(Collection entries)
★ ★ ★ ★
/-- The vote carried out: VOTE_RESULT, and the cores that stage 6 appends with their causes; `scan` gives all of them CAUSE SCAN
(R382, R386). Answers whether a core is newly retired and the counts for the stage report. -/
def State.vote (s : State) (scan : Bool) (silent : List (Nat × Nat × Nat)) (verdicts : List (Nat × Nat × Nat × Nat)) :
    State × Bool × Nat :=
  let listed := s.md.unusable
  let quiet := (dedupe (silent.map physAt)).filter fun p => !listed.contains p
  let v := voteOf (listed ++ quiet) (verdicts.filterMap failOf)
  let out := v.retired.map (fun p => (p, if scan then 6 else 2)) ++ quiet.map (fun p => (p, if scan then 6 else 3))
  let s1 := (s.updMd fun m => { m with boot := { m.boot with retired := out } }).wrs
    [(MR.VOTE_RETIRED, min 65535 out.length), (MR.VOTE_SUSPECT, min 65535 v.suspects.length)]
  (s1, decide (out ≠ []), min 65535 out.length + 2 ^ 16 * min 65535 v.suspects.length + 2 ^ 32 * v.unverified)

/-- STAGE_NEIGHBOUR: stage 5 ends with the vote. `silent`: cores that do not answer the service ring, by region, row and column;
`verdicts`: the FAIL verdicts, by tester and direction (R380, R382). -/
def execStageNeighbour (silent : List (Nat × Nat × Nat)) (verdicts : List (Nat × Nat × Nat × Nat)) (s : State) : Out :=
  .next <|
    if !s.inStage 5 then s
    else match s.vote false silent verdicts with | (s1, new, counts) => s1.endStage 5 (b2n new) counts

/-- The retired cores go to the defect list; `saved`: the flash took them (R377, R384). -/
def State.appendRetired (s : State) (saved : Bool) : State :=
  let l := s.md.boot.retired
  (l.foldl (fun s e => s.appendDefect e.1 e.2 saved) s).updMd fun m => { m with boot := { m.boot with retired := [] } }

/-- STAGE_DEFECTS: stage 6 ends; after power-up the pending views are put in force (R377, R384). -/
def execStageDefects (saved : Bool) (s : State) : Out :=
  .next <|
    if !s.inStage 6 then s
    else
      let warn := !saved && decide (s.md.boot.retired ≠ [])
      let s1 := s.appendRetired saved
      (if s1.md.boot.cold then s1.remapNow else s1).endStage 6 (b2n warn) 0

/-! ### Stages 7 and 8 (R387 to R390) -/

/-- The REQUIRED ports that are not TOPO_OK. -/
def State.topoMissing (s : State) : List Nat :=
  (List.range 36).filter fun p => bitOf (topoEntry s.md.boot.exp p).1 0 && !s.topoOk p

/-- Stage 9: the module is READY and HALTED. -/
def State.becomeReady (s : State) : State :=
  ((s.report 8 0 0).wrs [(MR.MOD_STATE, 1), (MR.RUN_STATE, rsHalted)]).report 9 0 0

/-- The topology checked: TOPO_OK of every port, and in stage 8 READY, or the lowest REQUIRED port that does not match (R390). -/
def State.topoCheck (s : State) : State :=
  let s1 := s.markTopo
  if !s1.inStage 8 || decide (s1.rd MR.TOPO_EXPECT_VALID = 0) then s1
  else
    match s1.topoMissing with
    | [] => s1.becomeReady
    | p :: _ => if s1.rd MR.DETAIL = p then s1 else s1.report 8 3 p

/-- STAGE_TRAIN: stage 7 ends; `fail`: a channel of a stack failed its training. DETAIL holds 32 times the stack plus the channel
(R387, log 21). Stage 8 begins with a check (R390). -/
def execStageTrain (fail : Bool) (stack channel : Nat) (s : State) : Out :=
  .next <|
    if !s.inStage 7 then s
    else
      let s1 := s.stageRamps 7
      if fail then s1.failStage 7 (32 * stack + channel)
      else if (List.range 36).all fun p => decide (s1.portRd p PR.LINK_UP = 0) then s1.failStage 7 0xFFFF
      else
        let ready (u : Hub) : Hub := u.wrs ((List.range 4).flatMap fun i => [(ctl i KR.TRAINED, 1), (ctl i KR.CH_FAILED, 0)])
        (((List.range 4).foldl (fun s h => s.updHub h ready) s1).endStage 7 0 0).topoCheck

/-- A HELLO or HELLO_ACK of port `p` (R388, R404). The destination address of a link-local packet is a free value. -/
def State.hello (s : State) (p typ : Nat) : State :=
  let h := p / 9
  let body := s.fmBody typ (leBytes 1 p ++ leBytes 1 (s.portRd p PR.LANE_RATE) ++ List.replicate 6 0)
  let bytes := ryudonBytes 7 false false 0 0 0xFFFFFFFF 0xFFFFFFFF 0 0 ((s.hub h).rd HR.HUB_GEN) (2 ^ blockCount body.length - 1) body
  let f := s.fresh 128
  let v4 := decide ((s.hub h).rd HR.IPV4 = 1)
  f.2.emit (.ryudon
    { port := p, mac := s.nextHop p, v4 := v4, src := s.portAddr p v4, dst := leBytes 16 f.1.toNat, srcPort := 49152,
      dstPort := (s.hub h).rd HR.UDP_PORT, dscp := (s.hub h).regs.inForce HR.DSCP_CTRL, ecn := 2,
      vlan := if s.portRd p PR.VLAN_EN = 1 then some (s.portRd p PR.VLAN_ID, s.portRd p PR.VLAN_PCP) else none, payload := bytes })

/-- HELLO_TIMER: every 1 ms in stage 8 port `p`, UP and without HELLO_ACK, sends HELLO (R388). -/
def execHelloTimer (p : Nat) (s : State) : Out :=
  .next (if s.inStage 8 && decide (s.portRd p PR.LINK_UP = 1) && !s.md.boot.greeted.contains p then s.hello p 1 else s)

/-- A link-local FM packet at port `p`: after the checks of its CRCs, its body (R388). -/
def State.linkLocal (s : State) (p typ : Nat) (b : List Byte) (f : List Byte → State) : State :=
  if s.portRd p PR.LINK_UP = 0 then s
  else if b.length < 32 ∨ leNat ((b.drop 28).take 4) ≠ crc32c (b.take 28) then s.hubCount (p / 9) HR.HDR_CRC_ERR 1
  else
    let x := Header.ofBytes b
    match x.ctlBody b with
    | none => s.hubCount (p / 9) HR.BLOCK_CRC_ERR 1
    | some body =>
      if x.typ = 7 ∧ x.src = 0xFFFFFFFF ∧ x.dst = 0xFFFFFFFF ∧ leNat (body.take 1) = typ then f body else s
★ ★ ★ ★
DIRECTIONS: The lines above from the one with "let s1 := s.stageRamps 7" through the one with "vlan := if s.portRd" are to be duplicated exactly, ends included, with nothing added.

EXERCISE RESULT:
      let s1 := s.stageRamps 7
      if fail then s1.failStage 7 (32 * stack + channel)
      else if (List.range 36).all fun p => decide (s1.portRd p PR.LINK_UP = 0) then s1.failStage 7 0xFFFF
      else
        let ready (u : Hub) : Hub := u.wrs ((List.range 4).flatMap fun i => [(ctl i KR.TRAINED, 1), (ctl i KR.CH_FAILED, 0)])
        (((List.range 4).foldl (fun s h => s.updHub h ready) s1).endStage 7 0 0).topoCheck

/-- A HELLO or HELLO_ACK of port `p` (R388, R404). The destination address of a link-local packet is a free value. -/
def State.hello (s : State) (p typ : Nat) : State :=
  let h := p / 9
  let body := s.fmBody typ (leBytes 1 p ++ leBytes 1 (s.portRd p PR.LANE_RATE) ++ List.replicate 6 0)
  let bytes := ryudonBytes 7 false false 0 0 0xFFFFFFFF 0xFFFFFFFF 0 0 ((s.hub h).rd HR.HUB_GEN) (2 ^ blockCount body.length - 1) body
  let f := s.fresh 128
  let v4 := decide ((s.hub h).rd HR.IPV4 = 1)
  f.2.emit (.ryudon
    { port := p, mac := s.nextHop p, v4 := v4, src := s.portAddr p v4, dst := leBytes 16 f.1.toNat, srcPort := 49152,
      dstPort := (s.hub h).rd HR.UDP_PORT, dscp := (s.hub h).regs.inForce HR.DSCP_CTRL, ecn := 2,
      vlan := if s.portRd p PR.VLAN_EN = 1 then some (s.portRd p PR.VLAN_ID, s.portRd p PR.VLAN_PCP) else none, payload := bytes })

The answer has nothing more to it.